> _What is needed_
Tally the lines in the following entries that include the word "execHostQpush"; state only the total.

[Collected data]
-------

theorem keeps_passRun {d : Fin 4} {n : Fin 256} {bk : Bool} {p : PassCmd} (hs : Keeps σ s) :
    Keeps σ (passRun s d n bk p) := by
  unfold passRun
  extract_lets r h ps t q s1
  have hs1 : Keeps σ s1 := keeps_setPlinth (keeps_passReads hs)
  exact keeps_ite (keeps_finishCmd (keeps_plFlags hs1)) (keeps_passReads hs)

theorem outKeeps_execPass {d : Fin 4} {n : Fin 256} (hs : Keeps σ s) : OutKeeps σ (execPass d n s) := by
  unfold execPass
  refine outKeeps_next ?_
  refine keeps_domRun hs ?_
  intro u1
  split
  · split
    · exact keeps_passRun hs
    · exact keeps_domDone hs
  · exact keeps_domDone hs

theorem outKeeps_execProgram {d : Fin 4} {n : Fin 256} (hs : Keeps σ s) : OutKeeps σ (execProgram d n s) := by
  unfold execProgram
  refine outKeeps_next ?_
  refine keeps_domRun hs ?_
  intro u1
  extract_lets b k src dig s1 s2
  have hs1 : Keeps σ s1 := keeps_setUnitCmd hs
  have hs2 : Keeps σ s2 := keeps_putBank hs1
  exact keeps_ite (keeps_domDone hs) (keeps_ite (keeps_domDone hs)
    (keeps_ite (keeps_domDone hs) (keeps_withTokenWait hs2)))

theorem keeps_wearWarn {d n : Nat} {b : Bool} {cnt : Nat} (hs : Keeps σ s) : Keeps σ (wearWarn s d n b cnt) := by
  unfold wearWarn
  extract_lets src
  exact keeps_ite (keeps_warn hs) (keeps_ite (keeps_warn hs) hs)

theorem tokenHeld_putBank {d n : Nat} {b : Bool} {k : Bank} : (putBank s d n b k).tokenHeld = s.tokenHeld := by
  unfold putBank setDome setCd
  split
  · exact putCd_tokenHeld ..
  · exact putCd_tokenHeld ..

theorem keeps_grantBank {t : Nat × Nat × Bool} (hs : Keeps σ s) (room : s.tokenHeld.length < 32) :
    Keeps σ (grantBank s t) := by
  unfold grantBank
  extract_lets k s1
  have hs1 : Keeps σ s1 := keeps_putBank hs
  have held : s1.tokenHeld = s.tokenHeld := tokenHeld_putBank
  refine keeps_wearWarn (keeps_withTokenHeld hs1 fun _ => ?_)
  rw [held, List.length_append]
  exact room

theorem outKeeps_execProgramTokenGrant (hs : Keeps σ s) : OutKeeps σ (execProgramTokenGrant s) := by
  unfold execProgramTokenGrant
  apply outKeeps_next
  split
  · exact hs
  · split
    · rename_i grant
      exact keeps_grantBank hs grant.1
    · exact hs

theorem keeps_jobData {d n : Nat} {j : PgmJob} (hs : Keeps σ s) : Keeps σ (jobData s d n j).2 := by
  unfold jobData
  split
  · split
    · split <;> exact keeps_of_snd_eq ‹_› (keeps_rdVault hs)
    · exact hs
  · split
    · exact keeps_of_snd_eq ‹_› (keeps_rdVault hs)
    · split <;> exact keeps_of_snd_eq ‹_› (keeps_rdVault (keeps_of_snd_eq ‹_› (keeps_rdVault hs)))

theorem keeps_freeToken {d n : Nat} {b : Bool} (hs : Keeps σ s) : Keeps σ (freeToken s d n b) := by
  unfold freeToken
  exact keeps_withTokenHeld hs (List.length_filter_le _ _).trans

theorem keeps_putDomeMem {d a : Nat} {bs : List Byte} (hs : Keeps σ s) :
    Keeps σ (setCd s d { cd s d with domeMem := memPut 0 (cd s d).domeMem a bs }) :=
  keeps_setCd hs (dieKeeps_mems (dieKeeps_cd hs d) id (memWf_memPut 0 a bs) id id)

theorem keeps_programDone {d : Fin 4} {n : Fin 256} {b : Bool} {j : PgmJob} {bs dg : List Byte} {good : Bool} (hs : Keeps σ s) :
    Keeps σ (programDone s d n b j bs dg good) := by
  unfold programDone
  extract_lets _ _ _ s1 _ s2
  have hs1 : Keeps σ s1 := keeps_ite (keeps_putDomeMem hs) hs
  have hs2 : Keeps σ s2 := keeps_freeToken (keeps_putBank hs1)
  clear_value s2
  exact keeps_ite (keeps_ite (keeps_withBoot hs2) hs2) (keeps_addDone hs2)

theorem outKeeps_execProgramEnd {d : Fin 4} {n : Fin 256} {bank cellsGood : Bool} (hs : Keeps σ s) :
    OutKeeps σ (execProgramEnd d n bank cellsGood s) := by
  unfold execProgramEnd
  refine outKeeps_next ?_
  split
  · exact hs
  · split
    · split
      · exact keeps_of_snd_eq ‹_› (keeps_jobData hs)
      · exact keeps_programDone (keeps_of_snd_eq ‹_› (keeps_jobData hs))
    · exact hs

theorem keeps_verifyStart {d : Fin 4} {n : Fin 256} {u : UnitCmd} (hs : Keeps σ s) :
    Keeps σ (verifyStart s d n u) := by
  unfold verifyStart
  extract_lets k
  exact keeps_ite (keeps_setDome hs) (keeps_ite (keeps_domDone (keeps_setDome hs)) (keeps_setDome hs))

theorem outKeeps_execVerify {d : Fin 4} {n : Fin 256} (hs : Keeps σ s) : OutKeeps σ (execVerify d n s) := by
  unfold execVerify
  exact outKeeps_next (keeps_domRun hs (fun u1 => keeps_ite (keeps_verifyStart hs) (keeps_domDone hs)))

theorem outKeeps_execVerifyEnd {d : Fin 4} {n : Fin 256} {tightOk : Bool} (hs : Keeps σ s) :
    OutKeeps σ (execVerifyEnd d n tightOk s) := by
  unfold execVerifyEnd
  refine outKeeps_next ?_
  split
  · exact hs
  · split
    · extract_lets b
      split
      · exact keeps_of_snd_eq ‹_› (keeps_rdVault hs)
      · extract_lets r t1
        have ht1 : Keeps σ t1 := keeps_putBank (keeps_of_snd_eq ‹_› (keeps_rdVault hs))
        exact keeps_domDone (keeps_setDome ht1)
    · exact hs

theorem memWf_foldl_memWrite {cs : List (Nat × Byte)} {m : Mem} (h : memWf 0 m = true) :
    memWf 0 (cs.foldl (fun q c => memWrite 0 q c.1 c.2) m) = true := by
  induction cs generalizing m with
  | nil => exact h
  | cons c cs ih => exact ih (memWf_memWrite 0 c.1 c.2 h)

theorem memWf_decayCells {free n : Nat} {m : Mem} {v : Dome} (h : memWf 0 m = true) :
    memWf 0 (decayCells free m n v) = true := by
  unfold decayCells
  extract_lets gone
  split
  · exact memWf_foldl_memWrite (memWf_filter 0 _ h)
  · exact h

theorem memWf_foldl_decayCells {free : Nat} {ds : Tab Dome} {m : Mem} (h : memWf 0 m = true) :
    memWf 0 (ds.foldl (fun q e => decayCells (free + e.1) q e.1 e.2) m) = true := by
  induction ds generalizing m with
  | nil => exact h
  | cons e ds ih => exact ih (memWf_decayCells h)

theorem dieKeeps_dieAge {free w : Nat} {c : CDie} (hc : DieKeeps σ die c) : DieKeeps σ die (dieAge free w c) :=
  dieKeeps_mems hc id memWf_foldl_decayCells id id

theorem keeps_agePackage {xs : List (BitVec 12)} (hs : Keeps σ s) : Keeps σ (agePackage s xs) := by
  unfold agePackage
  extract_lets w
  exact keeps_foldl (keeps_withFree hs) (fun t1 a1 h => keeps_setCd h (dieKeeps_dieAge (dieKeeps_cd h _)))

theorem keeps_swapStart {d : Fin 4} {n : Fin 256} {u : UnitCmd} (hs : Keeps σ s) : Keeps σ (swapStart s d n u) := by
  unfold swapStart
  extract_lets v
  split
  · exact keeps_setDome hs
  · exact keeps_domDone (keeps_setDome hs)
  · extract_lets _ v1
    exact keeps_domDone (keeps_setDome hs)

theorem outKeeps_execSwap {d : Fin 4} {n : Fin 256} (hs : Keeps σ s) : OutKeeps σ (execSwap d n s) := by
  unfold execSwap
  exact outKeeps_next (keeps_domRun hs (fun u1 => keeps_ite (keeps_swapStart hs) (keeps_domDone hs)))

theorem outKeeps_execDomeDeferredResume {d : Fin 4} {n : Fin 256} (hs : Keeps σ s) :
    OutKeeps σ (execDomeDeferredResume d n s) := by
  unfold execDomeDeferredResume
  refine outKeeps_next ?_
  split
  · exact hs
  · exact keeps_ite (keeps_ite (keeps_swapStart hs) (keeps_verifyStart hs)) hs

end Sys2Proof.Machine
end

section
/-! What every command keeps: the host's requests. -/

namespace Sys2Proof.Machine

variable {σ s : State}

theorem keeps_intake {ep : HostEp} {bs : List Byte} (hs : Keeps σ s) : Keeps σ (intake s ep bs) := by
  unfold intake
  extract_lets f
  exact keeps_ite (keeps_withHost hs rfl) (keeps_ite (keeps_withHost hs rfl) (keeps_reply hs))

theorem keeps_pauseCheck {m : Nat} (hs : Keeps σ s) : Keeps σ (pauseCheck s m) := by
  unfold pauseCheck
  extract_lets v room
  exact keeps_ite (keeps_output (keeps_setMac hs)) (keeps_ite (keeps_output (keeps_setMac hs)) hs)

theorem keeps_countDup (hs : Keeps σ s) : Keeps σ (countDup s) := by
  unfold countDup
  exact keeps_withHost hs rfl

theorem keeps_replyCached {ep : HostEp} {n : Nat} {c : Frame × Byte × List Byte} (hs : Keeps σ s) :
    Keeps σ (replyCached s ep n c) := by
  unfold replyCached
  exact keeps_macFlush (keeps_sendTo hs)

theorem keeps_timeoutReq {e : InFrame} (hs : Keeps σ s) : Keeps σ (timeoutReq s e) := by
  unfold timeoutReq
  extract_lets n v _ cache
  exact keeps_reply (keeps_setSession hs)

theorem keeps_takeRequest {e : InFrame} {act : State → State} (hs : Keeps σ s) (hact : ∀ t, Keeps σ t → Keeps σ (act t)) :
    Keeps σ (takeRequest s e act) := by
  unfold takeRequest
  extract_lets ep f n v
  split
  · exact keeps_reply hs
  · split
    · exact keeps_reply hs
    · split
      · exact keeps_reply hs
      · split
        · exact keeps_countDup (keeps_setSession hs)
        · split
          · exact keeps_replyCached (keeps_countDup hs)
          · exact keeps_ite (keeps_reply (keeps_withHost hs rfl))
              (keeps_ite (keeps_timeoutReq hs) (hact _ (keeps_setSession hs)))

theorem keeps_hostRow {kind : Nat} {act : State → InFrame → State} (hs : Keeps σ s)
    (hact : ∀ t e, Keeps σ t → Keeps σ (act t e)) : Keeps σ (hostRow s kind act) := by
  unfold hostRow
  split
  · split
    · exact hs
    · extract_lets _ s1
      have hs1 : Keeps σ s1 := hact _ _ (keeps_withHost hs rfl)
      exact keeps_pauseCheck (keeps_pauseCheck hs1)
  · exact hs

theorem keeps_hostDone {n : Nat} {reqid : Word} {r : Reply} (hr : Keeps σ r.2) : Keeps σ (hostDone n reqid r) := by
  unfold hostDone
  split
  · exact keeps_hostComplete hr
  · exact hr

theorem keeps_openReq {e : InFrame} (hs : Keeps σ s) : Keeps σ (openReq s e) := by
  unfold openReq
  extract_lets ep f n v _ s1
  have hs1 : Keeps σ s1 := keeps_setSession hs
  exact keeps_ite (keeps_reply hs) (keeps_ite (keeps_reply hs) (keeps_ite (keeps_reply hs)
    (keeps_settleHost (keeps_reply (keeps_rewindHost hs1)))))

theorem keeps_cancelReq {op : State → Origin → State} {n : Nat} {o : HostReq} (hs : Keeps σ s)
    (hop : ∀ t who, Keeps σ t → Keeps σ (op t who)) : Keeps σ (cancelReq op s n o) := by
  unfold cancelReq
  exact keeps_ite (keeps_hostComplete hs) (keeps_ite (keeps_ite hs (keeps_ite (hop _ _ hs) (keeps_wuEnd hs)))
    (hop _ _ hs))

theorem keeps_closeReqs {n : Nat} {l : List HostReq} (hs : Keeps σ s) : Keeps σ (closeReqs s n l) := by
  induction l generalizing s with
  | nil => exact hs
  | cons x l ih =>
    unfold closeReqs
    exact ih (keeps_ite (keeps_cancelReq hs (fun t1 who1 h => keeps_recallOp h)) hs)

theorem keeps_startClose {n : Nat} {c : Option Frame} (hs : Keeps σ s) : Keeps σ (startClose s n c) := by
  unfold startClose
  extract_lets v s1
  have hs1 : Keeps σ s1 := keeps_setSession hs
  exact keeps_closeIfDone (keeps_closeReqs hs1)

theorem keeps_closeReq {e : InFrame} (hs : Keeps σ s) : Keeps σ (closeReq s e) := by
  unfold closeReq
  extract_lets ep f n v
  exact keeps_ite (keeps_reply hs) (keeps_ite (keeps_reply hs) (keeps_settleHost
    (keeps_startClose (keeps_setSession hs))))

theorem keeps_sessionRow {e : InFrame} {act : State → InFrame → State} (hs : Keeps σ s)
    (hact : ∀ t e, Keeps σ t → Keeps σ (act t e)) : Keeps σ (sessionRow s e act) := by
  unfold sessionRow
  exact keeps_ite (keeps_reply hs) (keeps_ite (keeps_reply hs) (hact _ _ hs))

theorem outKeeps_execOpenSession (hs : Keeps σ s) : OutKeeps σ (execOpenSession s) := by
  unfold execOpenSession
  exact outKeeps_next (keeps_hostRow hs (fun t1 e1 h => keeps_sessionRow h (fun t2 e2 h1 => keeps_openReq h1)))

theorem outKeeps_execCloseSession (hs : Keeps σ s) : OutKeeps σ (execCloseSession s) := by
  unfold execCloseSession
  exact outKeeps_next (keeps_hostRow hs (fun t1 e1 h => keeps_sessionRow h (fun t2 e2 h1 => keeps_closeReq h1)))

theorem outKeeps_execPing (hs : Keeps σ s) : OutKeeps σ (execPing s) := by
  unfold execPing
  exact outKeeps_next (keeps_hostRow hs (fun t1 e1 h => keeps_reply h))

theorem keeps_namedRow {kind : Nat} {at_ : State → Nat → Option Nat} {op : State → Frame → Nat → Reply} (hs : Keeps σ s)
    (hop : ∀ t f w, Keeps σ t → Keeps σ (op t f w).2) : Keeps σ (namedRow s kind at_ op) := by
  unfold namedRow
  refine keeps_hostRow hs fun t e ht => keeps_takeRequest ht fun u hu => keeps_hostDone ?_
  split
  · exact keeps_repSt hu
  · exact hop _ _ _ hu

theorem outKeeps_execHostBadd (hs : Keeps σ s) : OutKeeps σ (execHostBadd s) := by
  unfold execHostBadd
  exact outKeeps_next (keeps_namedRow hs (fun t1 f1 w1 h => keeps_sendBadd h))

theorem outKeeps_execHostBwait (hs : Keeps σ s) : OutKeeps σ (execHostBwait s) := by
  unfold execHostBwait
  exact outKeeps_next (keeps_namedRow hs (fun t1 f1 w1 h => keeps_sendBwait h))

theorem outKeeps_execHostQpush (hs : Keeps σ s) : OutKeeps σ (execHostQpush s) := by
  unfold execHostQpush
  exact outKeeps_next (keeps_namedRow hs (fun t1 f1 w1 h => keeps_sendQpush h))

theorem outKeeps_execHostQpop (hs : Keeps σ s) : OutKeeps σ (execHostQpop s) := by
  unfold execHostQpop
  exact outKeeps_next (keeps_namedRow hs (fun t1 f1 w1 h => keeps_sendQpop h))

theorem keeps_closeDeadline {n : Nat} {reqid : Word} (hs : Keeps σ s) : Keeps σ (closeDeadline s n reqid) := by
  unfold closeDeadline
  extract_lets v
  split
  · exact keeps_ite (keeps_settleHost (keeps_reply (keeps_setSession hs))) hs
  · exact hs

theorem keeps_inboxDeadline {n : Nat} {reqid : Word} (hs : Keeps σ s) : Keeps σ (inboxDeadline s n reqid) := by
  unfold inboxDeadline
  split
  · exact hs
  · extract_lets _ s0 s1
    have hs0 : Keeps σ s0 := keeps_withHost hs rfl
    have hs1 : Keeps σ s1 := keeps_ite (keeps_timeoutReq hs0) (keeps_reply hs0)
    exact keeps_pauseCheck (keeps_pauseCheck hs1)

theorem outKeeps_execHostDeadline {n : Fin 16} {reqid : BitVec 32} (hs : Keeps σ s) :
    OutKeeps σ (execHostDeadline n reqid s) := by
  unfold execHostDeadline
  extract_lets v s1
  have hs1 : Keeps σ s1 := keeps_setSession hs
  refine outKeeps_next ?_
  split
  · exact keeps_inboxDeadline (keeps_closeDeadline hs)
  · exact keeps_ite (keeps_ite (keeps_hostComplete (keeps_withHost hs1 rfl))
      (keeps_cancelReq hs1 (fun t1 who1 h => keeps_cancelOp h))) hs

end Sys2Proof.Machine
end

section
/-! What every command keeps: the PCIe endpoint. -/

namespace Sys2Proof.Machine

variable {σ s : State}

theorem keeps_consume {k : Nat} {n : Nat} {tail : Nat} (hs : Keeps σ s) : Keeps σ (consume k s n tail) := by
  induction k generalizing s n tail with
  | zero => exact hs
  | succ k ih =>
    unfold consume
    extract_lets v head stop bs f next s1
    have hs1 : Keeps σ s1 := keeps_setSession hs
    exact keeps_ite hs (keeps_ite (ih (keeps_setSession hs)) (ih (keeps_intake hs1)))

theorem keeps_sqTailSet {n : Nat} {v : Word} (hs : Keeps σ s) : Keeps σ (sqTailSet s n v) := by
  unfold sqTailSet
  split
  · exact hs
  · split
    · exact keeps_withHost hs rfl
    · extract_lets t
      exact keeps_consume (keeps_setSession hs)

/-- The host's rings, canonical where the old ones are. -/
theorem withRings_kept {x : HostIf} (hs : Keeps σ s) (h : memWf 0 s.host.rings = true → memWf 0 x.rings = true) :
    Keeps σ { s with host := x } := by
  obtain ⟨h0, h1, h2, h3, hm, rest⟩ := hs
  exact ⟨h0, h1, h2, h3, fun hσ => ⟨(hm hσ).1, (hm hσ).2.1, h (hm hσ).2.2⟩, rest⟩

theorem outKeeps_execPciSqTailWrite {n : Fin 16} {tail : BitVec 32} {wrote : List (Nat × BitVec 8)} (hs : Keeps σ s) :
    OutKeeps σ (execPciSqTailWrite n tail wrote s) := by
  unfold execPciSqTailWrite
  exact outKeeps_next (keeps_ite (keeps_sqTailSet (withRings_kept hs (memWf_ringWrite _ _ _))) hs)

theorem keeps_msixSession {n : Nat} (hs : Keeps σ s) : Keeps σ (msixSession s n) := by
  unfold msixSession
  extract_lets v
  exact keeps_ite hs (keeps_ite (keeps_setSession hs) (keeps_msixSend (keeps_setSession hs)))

-------

> _Reply to the task_
2